/-- A poll whose condition holds, under the fair continuation. -/
theorem fair_poll {c : SpinCond} {left : Option Nat} {rest : List HostOp} (hops : s.host.ops = .spin c left :: rest)
    (meets : s.blk.meets c = true) :
    ∃ r, step s = .next { s with
      host.ops := rest
      host.rdata := r
      draws := s.draws + 1
      blk := if c = .hostNotBusy ∨ c = .eccReady then s.blk else s.blk.clearEvents } := by
  obtain ⟨r, poll⟩ := step_spin_met hL hm on (fairTurn_of_ops ha idle ho hops) ho hops meets
  rw [State.polled, ha, List.tail_nil, ← ha] at poll
  exact ⟨r, poll⟩

/-- The writes of a packed command fill the slot: the extra-address register first, if there is a byte for it. -/
theorem after_commandWrites {w a : Word} {e : Option Byte} {bytes : List Byte} {rest : List HostOp}
    (legal : s.par.layout.legalCommand w = true) (packed : pack (s.par.layout.acycle w) bytes = some (e, a))
    (hops : s.host.ops = commandWrites s.par.layout w e a ++ rest) :
    ∃ k, k ≤ 2 ∧ s.after k = .next { s with
      host.ops := rest, blk := Block.latch { s.blk with addr0 := e.getD s.blk.addr0 } w a } := by
  have lanes := lanesOk_of_pack packed
  cases e with
  | none =>
    have write := step_writeCommand hm on idle (fairTurn_of_ops ha idle ho hops) ho legal lanes hops
    rw [ha, List.tail_nil, ← ha] at write
    exact ⟨1, by omega, after_step write (after_zero _)⟩
  | some x =>
    have extra := step_writeAddr hL hm on idle (fairTurn_of_ops ha idle ho hops) ho hops
    rw [ha, List.tail_nil] at extra
    refine ⟨2, by omega, ?_⟩
    rw [after_step extra (after_step (step_writeCommand hm on idle (fairTurn_of_ops rfl idle ho rfl) ho legal lanes rfl)
      (after_zero _)), List.tail_nil, ← ha]
    rfl

/-- The poll and the packing that begin `send_command`. -/
theorem after_packing {w a : Word} {e : Option Byte} {bytes : List Byte} {left : Option Nat} {rest : List HostOp}
    (count : s.par.layout.acycle w ≤ 5) (packed : pack (s.par.layout.acycle w) bytes = some (e, a))
    (hops : s.host.ops = .spin .hostNotBusy left :: .encodeCommand w bytes :: rest) :
    ∃ r d, s.after 2 = .next { s with
      host.ops := commandWrites s.par.layout w e a ++ rest, host.rdata := r, draws := d } := by
  obtain ⟨r, poll⟩ := fair_poll hm ha ho on hL idle hops (meets_hostNotBusy idle)
  refine ⟨r, s.draws + 1, ?_⟩
  rw [after_step poll (after_step (step_encode hm (fairTurn_of_ops ha idle ho rfl) ho rfl count packed) (after_zero _)),
    ha]
  rfl

end

/-- `s` inside its last call under the fair continuation: `ops` left of the routine, the block `b`, the word last read and
the count of draws. -/
def State.inCall (s : State) (ops : List HostOp) (b : Block) (rdata : Word) (draws : Nat) : State :=
  { s with
    agenda := [], host.calls := [], host.ops := ops, host.ret := none, host.rdata := rdata, blk := b, draws := draws }

/-- Settles O55: the parts of the run in a row, at most eight steps together. -/
theorem sendCommandReturnsWhenTheSequencerIsFair : Obligations.SendCommandReturnsWhenTheSequencerIsFair := by
  intro s w bytes hL hB hm on idle ha ho hops hcalls legal enough
  have count : s.par.layout.acycle w ≤ 5 := of_decide_eq_true (Bool.and_eq_true_iff.1 legal).2
  obtain ⟨e, a, packed⟩ := exists_pack_eq_some count enough
  have enter := fair_enter hm idle ha ho hops hcalls (expand_sendCommand s.par w bytes)
  obtain ⟨r, d, packing⟩ := after_packing (s := s.inCall [.spin .hostNotBusy s.par.behaviour.waitBound,
    .encodeCommand w bytes, .spin .commandDone s.par.behaviour.waitBound] s.blk s.host.rdata s.draws)
    hm rfl ho on hL idle count packed rfl
  obtain ⟨j, hj, write⟩ := after_commandWrites (s := s.inCall (commandWrites s.par.layout w e a ++
    [.spin .commandDone s.par.behaviour.waitBound]) s.blk r d) hm rfl ho on hL idle legal packed rfl
  obtain ⟨k, b, hk, issued, idle', done, hm', on', sent⟩ := after_issued (s := s.inCall
    [.spin .commandDone s.par.behaviour.waitBound] (Block.latch { s.blk with addr0 := e.getD s.blk.addr0 } w a) r d)
    hm rfl rfl
  obtain ⟨q, poll⟩ := fair_poll (s := s.inCall [.spin .commandDone s.par.behaviour.waitBound] b r d)
    hm' rfl ho (on'.trans on) hL idle' rfl done
  refine ⟨_, _, ?_, after_add (after_step enter packing) (after_add write (after_add issued (after_step poll
    (after_zero _)))), ?_, idle', rfl, ?_⟩
  · omega
  · simp [State.returned, State.inCall, ho]
  · rw [← cycles_of_pack s.blk.addr0 packed]
    exact sent

end Sys2Proof.Machine
end

section
/-! `send_command` under every interleaving. A run of the call is in one of the stages of `SendStage` until it halts in a
fatal outcome; every step of every agent leads from a stage to a stage, and a host that has returned is in the last
one. -/

namespace Sys2Proof.Machine

/- The block in a run of the call -/

/-- Unmarked, no fault recorded, the clock on. -/
def Block.Clean (b : Block) : Prop := b.refused = none ∧ b.fault.isEmpty = true ∧ b.clockOn = true

/-- The slot is free and nothing has been sent: the trace is the one the call found. -/
def Block.Unsent (T : List Event) (b : Block) : Prop := b.phase = .idle ∧ b.cmdDone = false ∧ b.trace = T

/-- The event of the call's own dispatch. -/
def sentEvent (L : Layout) (w : Word) (bytes : List Byte) : Event := .dispatched w (bytes.take (L.acycle w))

/-- The call's command is in the slot with the caller's bytes, not yet dispatched. -/
def Block.Issued (L : Layout) (w : Word) (bytes : List Byte) (T : List Event) (b : Block) : Prop :=
  b.phase = .issue ∧ b.cmdDone = false ∧ b.trace = T ∧ b.curCmd = w ∧ b.commandBytes L = bytes.take (L.acycle w)

/-- The call's command has been dispatched; its data phase, if it has one, is on or over. -/
def Block.Sent (L : Layout) (w : Word) (bytes : List Byte) (T : List Event) (b : Block) : Prop :=
  (b.phase = .idle ∧ b.trace = T ++ [sentEvent L w bytes]) ∨
    L.cwDataen.bit w = true ∧
      ((b.phase = .data ∧ b.curCmd = w ∧ b.trace = T ++ [sentEvent L w bytes]) ∨
        (b.phase = .idle ∧ b.trace = T ++ [sentEvent L w bytes, .dataDone w]))

section
variable {L : Layout} {w : Word} {bytes : List Byte} {T : List Event} {b : Block}

theorem Block.Issued.dispatch (h : b.Issued L w bytes T) : (b.dispatch L).Sent L w bytes T := by
  obtain ⟨-, -, rfl, rfl, sent⟩ := h
  have trace : (b.dispatch L).trace = b.trace ++ [sentEvent L b.curCmd bytes] := by
    rw [Block.dispatch_trace, sent, sentEvent]
  cases dataen : L.cwDataen.bit b.curCmd with
  | false => exact .inl ⟨by rw [Block.dispatch_phase, dataen]; rfl, trace⟩
  | true => exact .inr ⟨dataen, .inl ⟨by rw [Block.dispatch_phase, dataen]; rfl, rfl, trace⟩⟩

theorem Block.Sent.not_issue (h : b.Sent L w bytes T) : b.phase ≠ .issue := by
  rcases h with ⟨idle, -⟩ | ⟨-, ⟨inData, -⟩ | ⟨idle, -⟩⟩ <;> simp [*]

theorem Block.Sent.transfer (h : b.Sent L w bytes T) (inData : b.phase = .data) : b.transfer.Sent L w bytes T := by
  rcases h with ⟨idle, -⟩ | ⟨dataen, ⟨-, cmd, trace⟩ | ⟨idle, -⟩⟩
  · rw [idle] at inData
    cases inData
  · refine .inr ⟨dataen, .inr ⟨rfl, ?_⟩⟩
    rw [Block.transfer_trace, trace, cmd, List.append_assoc, List.singleton_append]
  · rw [idle] at inData
    cases inData

/-- The writes of a packed command issue it. -/
theorem Block.Unsent.latch {a : Word} {e : Option Byte} (h : b.Unsent T)
    (packed : pack (L.acycle w) bytes = some (e, a)) (extra : e.getD b.addr0 = b.addr0) :
    (b.latch w a).Issued L w bytes T := by
  obtain ⟨-, clear, trace⟩ := h
  refine ⟨rfl, clear, trace, rfl, ?_⟩
  rw [← cycles_of_pack b.addr0 packed, extra]
  rfl

end

/- The stages of the call -/

/-- Where a run of `send_command` of `w` and `bytes`, begun with the trace `T`, can be: the host and the block. -/
inductive SendStage (L : Layout) (w : Word) (bytes : List Byte) (T : List Event) (h : HostAgent) (b : Block) : Prop where
  /-- the call is next -/
  | called (calls : h.calls = [.sendCommand w bytes]) (ops : h.ops = []) (slot : b.Unsent T)
  /-- waiting for the slot -/
  | polling (left left' : Option Nat) (calls : h.calls = [])
      (ops : h.ops = [.spin .hostNotBusy left, .encodeCommand w bytes, .spin .commandDone left']) (slot : b.Unsent T)
  /-- the slot has been seen free -/
  | packing (left' : Option Nat) (calls : h.calls = [])
      (ops : h.ops = [.encodeCommand w bytes, .spin .commandDone left']) (slot : b.Unsent T)
  /-- the writes are next -/
  | writing (left' : Option Nat) (e : Option Byte) (a : Word) (calls : h.calls = [])
      (packed : pack (L.acycle w) bytes = some (e, a))
      (ops : h.ops = commandWrites L w e a ++ [.spin .commandDone left']) (slot : b.Unsent T)
  /-- the write of the command is next, the extra-address register holds its byte -/
  | addressed (left' : Option Nat) (e : Option Byte) (a : Word) (calls : h.calls = [])
      (packed : pack (L.acycle w) bytes = some (e, a)) (extra : e.getD b.addr0 = b.addr0)
      (ops : h.ops = [.access (writeTxn (.cmd w) a), .spin .commandDone left']) (slot : b.Unsent T)
  /-- waiting for the dispatch -/
  | waiting (left' : Option Nat) (calls : h.calls = []) (ops : h.ops = [.spin .commandDone left'])
      (slot : b.Issued L w bytes T ∨ b.cmdDone = true ∧ b.Sent L w bytes T)
  /-- the call has returned -/
  | returned (calls : h.calls = []) (ops : h.ops = []) (slot : b.cmdDone = false ∧ b.Sent L w bytes T)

--------------------------------

#### EXERCISE DETAILS:
When you reach the line with "rfl, rfl, trace⟩⟩" in the records above, start writing out lines exactly, and stop once the line with "(h : b.Unsent T)" has been written; include nothing else.

#### SOLUTION FOR THIS TASK:
  | true => exact .inr ⟨dataen, .inl ⟨by rw [Block.dispatch_phase, dataen]; rfl, rfl, trace⟩⟩

theorem Block.Sent.not_issue (h : b.Sent L w bytes T) : b.phase ≠ .issue := by
  rcases h with ⟨idle, -⟩ | ⟨-, ⟨inData, -⟩ | ⟨idle, -⟩⟩ <;> simp [*]

theorem Block.Sent.transfer (h : b.Sent L w bytes T) (inData : b.phase = .data) : b.transfer.Sent L w bytes T := by
  rcases h with ⟨idle, -⟩ | ⟨dataen, ⟨-, cmd, trace⟩ | ⟨idle, -⟩⟩
  · rw [idle] at inData
    cases inData
  · refine .inr ⟨dataen, .inr ⟨rfl, ?_⟩⟩
    rw [Block.transfer_trace, trace, cmd, List.append_assoc, List.singleton_append]
  · rw [idle] at inData
    cases inData

/-- The writes of a packed command issue it. -/
theorem Block.Unsent.latch {a : Word} {e : Option Byte} (h : b.Unsent T)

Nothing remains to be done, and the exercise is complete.